-- ==== Sys2Proof/Machine/Assembly.lean ====
section
/-! DEFINITION. The Triad Assembler: SAMPLE_COPY_TAKEN, MALFORMED_NOTICE_TAKEN, STALL_TIMER_EXPIRY and TRIAD_ISSUE
(chapter 2). -/

namespace Sys2Proof.Machine

/-! ### Issue -/

/-- Whether a commit holds the next triad back: one is in progress, or the engine has yet to report after a forced
closure (R150). A notice that already waited before the engine when the commit was executed holds it back too, where R150
speaks of one that comes while the commit is pending (DESIGN CHOICE, log entry 28). -/
def commitHolds (s : State) : Bool :=
  s.commitPending && (decide (s.inProgress ≠ 0) || !s.engine.notices.isEmpty)

/-- The three buffers' heads, when all three hold a sample. -/
def heads (c : PerComp CompState) : Option (PerComp Slot) :=
  match c.z.buffer, c.n.buffer, c.e.buffer with
  | z :: _, n :: _, e :: _ => some ⟨z, n, e⟩
  | _, _, _ => none

/-- The index and alignment time of the next triad and the heads it takes, when the assembler issues one now
(R34, R35, R150). -/
def nextTriad (s : State) : Option (Nat × Nat × PerComp Slot) :=
  match s.asm.phase, heads s.asm.comps with
  | .aligned index alignTime, some h =>
    if s.tables.picker = .running ∧ commitHolds s = false then some (index, alignTime, h) else none
  | _, _ => none

/-- The index after one triad (R33; past 2^48 − 1 it is a free value, log entry 16). -/
def indexAfter (k : Nat) : Nat :=
  if k + 1 < Config.triadIndexEnd then k + 1 else Config.triadIndexPastEnd k

def Slot.toTriad (x : Slot) : TriadSample := ⟨x.value, x.clip, x.bridged⟩

def CompState.dropHead (c : CompState) : CompState := { c with buffer := c.buffer.tail }

/-- TRIAD_ISSUE (R33, R34, R150): the heads leave together as the triad of index k, at alignment time + k × P. -/
def execTriadIssue (s : State) : Host.Outcome State Fault Refusal :=
  match nextTriad s with
  | none => .next s
  | some (index, alignTime, h) =>
    .next { s with
      asm := { s.asm with phase := .aligned (indexAfter index) alignTime, comps := s.asm.comps.map CompState.dropHead }
      bank := { s.bank with
        inbox := s.bank.inbox ++ [⟨index, alignTime + index * s.period, h.map Slot.toTriad⟩] } }

/-! ### Treatment of samples (R21) -/

/-- The negated sample; −8,388,608 becomes 8,388,607 (R21). -/
def invertSample (v : Int) : Int := if v = -8388608 then 8388607 else -v

/-- The treated value and its clip mark (R21). -/
def treat (cfg : StreamCfg) (v : Int) : Sample :=
  let w := if cfg.invert then invertSample v else v
  ⟨w, decide (cfg.clip ≤ w.natAbs)⟩

/-! ### Continuity -/

/-- Samples on the grid from a time onward, a period apart (R22). -/
def gridSlots (period : Nat) (bridged : Bool) : Nat → List Sample → List Slot
  | _, [] => []
  | t, x :: xs => ⟨t, x.value, x.clip, bridged⟩ :: gridSlots period bridged (t + period) xs

/-- What a usable frame comes to: its component's new record and buffer, none when it is wholly unused or when its
buffer would pass 128 samples or its gap the bridge limit (a long gap). -/
inductive Placement where
  | append (c : CompState)
  | unused
  | longGap
deriving DecidableEq, Repr

/-- Append samples that begin at grid time `t`, subject to the capacity check (R28). -/
def appendAt (period t : Nat) (bridge xs : List Sample) (last : Sample) (c : CompState) : Placement :=
  if Config.bufferDepth < c.buffer.length + bridge.length + xs.length then .longGap
  else
    let t' := t + bridge.length * period
    .append
      { anchor := some ⟨t' + xs.length * period, xs.getLastD last⟩
        buffer := c.buffer ++ gridSlots period true t bridge ++ gridSlots period false t' xs }

/-- A usable frame of an unanchored component anchors it at its start time (R23). -/
def anchorAt (period start : Nat) (xs : List Sample) (c : CompState) : Placement :=
  appendAt period start [] xs ⟨0, false⟩ c

/-- How a usable frame of an anchored component lies against its expected time (R25 to R27). -/
inductive Offset where
  | continuous
  | gap (missing : Nat)
  | overlap (dropped : Nat)
deriving DecidableEq, Repr

/-- D = A − E in full signed width, G = floor((D + P/2) / P) and K = floor((−D + P/2) / P) (R25 to R27). -/
def offsetOf (period expected start : Nat) : Offset :=
  let d : Int := (start : Int) - (expected : Int)
  let half : Int := (period : Int) / 2
  if half < d then .gap ((d + half) / (period : Int)).toNat
  else if d < -half then .overlap ((-d + half) / (period : Int)).toNat
  else .continuous

/-- The placing of a usable frame's treated samples (R23, R25 to R28). -/
def place (m : ChannelMap) (start : Nat) (xs : List Sample) (c : CompState) : Placement :=
  let period := periodOf m.rate
  match c.anchor with
  | none => anchorAt period start xs c
  | some a =>
    match offsetOf period a.expected start with
    | .continuous => appendAt period a.expected [] xs a.last c
    | .gap g =>
      if g ≤ m.bridge then appendAt period a.expected (List.replicate g a.last) xs a.last c else .longGap
    | .overlap k =>
      if xs.length ≤ k then .unused else appendAt period a.expected [] (xs.drop k) a.last c

/-- A frame that overlaps samples already accepted (R27). -/
def overlaps (m : ChannelMap) (start : Nat) (c : CompState) : Bool :=
  match c.anchor with
  | none => false
  | some a =>
    match offsetOf (periodOf m.rate) a.expected start with
    | .overlap _ => true
    | .continuous => false
    | .gap _ => false

/-- A frame that comes after a gap (R26). -/
def followsGap (m : ChannelMap) (start : Nat) (c : CompState) : Bool :=
  match c.anchor with
  | none => false
  | some a =>
    match offsetOf (periodOf m.rate) a.expected start with
    | .gap _ => true
    | .continuous => false
    | .overlap _ => false

/-! ### Long gaps and alignment -/

/-- UNSYNCED, every buffer empty, every component unanchored and every last sample forgotten (R22, R30, R37). -/
def clearAssembler (s : State) : State :=
  { s with asm := { s.asm with phase := .unsynced, comps := .all .reset } }

/-- A long gap: flagged, counted, the assembler cleared and the three picking blocks notified (R30, R31). -/
def longGap (s : State) : State :=
  sendNotices .gap (clearAssembler ((s.latch .longGap).bump .longGaps 1))

def State.setComp (c : Comp) (x : CompState) (s : State) : State :=
  { s with asm := { s.asm with comps := s.asm.comps.set c x } }

/-- Drop the samples earlier than T − P/2 (R32, step 1). -/
def trimBuffer (half latest : Nat) (c : CompState) : CompState :=
  { c with buffer := c.buffer.dropWhile (fun x => decide (x.time + half < latest)) }

def max3 (p : PerComp Nat) : Nat := max p.z (max p.n p.e)
def min3 (p : PerComp Nat) : Nat := min p.z (min p.n p.e)

/-- The times of three heads. -/
def headTimes (h : PerComp Slot) : PerComp Nat := h.map (fun x => x.time)

/-- The judgement of alignment in UNSYNCED, made when all three buffers hold a sample (R32, R33). -/
def judgeAlignment (s : State) : State :=
  match s.asm.phase, heads s.asm.comps with
  | .unsynced, some h =>
    let half := s.period / 2
    let trimmed := s.asm.comps.map (trimBuffer half (max3 (headTimes h)))
    let s := { s with asm := { s.asm with comps := trimmed } }
    match heads trimmed with
    | none => s
    | some h' =>
      let times := headTimes h'
      if max3 times - min3 times ≤ half then { s with asm := { s.asm with phase := .aligned 0 h'.z.time } }
      else clearAssembler (s.latch .gridMismatch)
  | _, _ => s

/-- A usable frame of a channel restarts its stall timer and clears its awaited mark (R36). -/
def restartStall (stream : Comp) (s : State) : State :=
  { s with asm := { s.asm with stall := s.asm.stall.set stream ⟨some 0, false⟩ } }

/-- A usable frame placed, with its counts and flags; one that causes a long gap then anchors its own component
(R23, R25 to R30, R32). -/
def takeUsable (comp : Comp) (start : Nat) (xs : List Sample) (s : State) : State :=
  let m := s.chanMap
  let c := s.asm.comps.get comp
  let s := if overlaps m start c then (s.bump .overlaps 1).latch .overlap else s
  match place m start xs c with
  | .append c' =>
    let s := if followsGap m start c then s.bump .bridges 1 else s
    judgeAlignment (s.setComp comp c')
  | .unused => s
  | .longGap =>
    let s := longGap s
    match anchorAt (periodOf m.rate) start xs .reset with
    | .append c' => judgeAlignment (s.setComp comp c')
    | .unused => s
    | .longGap => s

/-- A copy that reaches the assembler, judged against the map active now (R20, R23, R24, R36). -/
def takeCopy (c : SampleCopy) (s : State) : State :=
  match s.streamOf c.channel with
  | none => s
  | some stream =>
    let m := s.chanMap
    if c.rate ≠ m.rate then longGap (s.latch .rateMismatch)
    else
      takeUsable (m.component stream) c.start (c.samples.map (treat (m.streams.get stream))) (restartStall stream s)

/-- SAMPLE_COPY_TAKEN (R20 to R34): the oldest item, once every triad that can be issued has been (R34; log entry 11). -/
def execSampleCopyTaken (s : State) : Host.Outcome State Fault Refusal :=
  match nextTriad s, s.asm.inbox with
  | none, .copy c :: rest => .next (takeCopy c { s with asm := { s.asm with inbox := rest } })
  | _, _ => .next s

/-- MALFORMED_NOTICE_TAKEN (R20, R29): a long gap when the channel is mapped now, nothing otherwise. -/
def execMalformedNoticeTaken (s : State) : Host.Outcome State Fault Refusal :=
  match nextTriad s, s.asm.inbox with
  | none, .malformed id :: rest =>
    let s := { s with asm := { s.asm with inbox := rest } }
    match s.streamOf id with
    | none => .next s
    | some _ => .next (longGap s)
  | _, _ => .next s

/-- An awaited mark set (R36). -/
def Stall.await (t : Stall) : Stall := { t with awaited := true }

/-- STALL_TIMER_EXPIRY (R36): once the stall limit has passed since the last restart, the timer stops, STALL is latched
and all three awaited marks are set. Before that, and with the timer stopped, there is no expiry (log entries 1
and 3). -/
def execStallTimerExpiry (stream : Comp) (s : State) : Host.Outcome State Fault Refusal :=
  if timerExpired s.chanMap.stall (s.asm.stall.get stream).timer then
    let stopped := s.asm.stall.set stream ⟨none, true⟩
    .next (({ s with asm := { s.asm with stall := stopped.map Stall.await } }).latch .stall)
  else .next s

end Sys2Proof.Machine
end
=======
> **WHAT IS NEEDED**: I need each line from the listing where the word "dropHead" occurs.

> **SOLUTION TO THE PROBLEM**:
def CompState.dropHead (c : CompState) : CompState := { c with buffer := c.buffer.tail }
      asm := { s.asm with phase := .aligned (indexAfter index) alignTime, comps := s.asm.comps.map CompState.dropHead }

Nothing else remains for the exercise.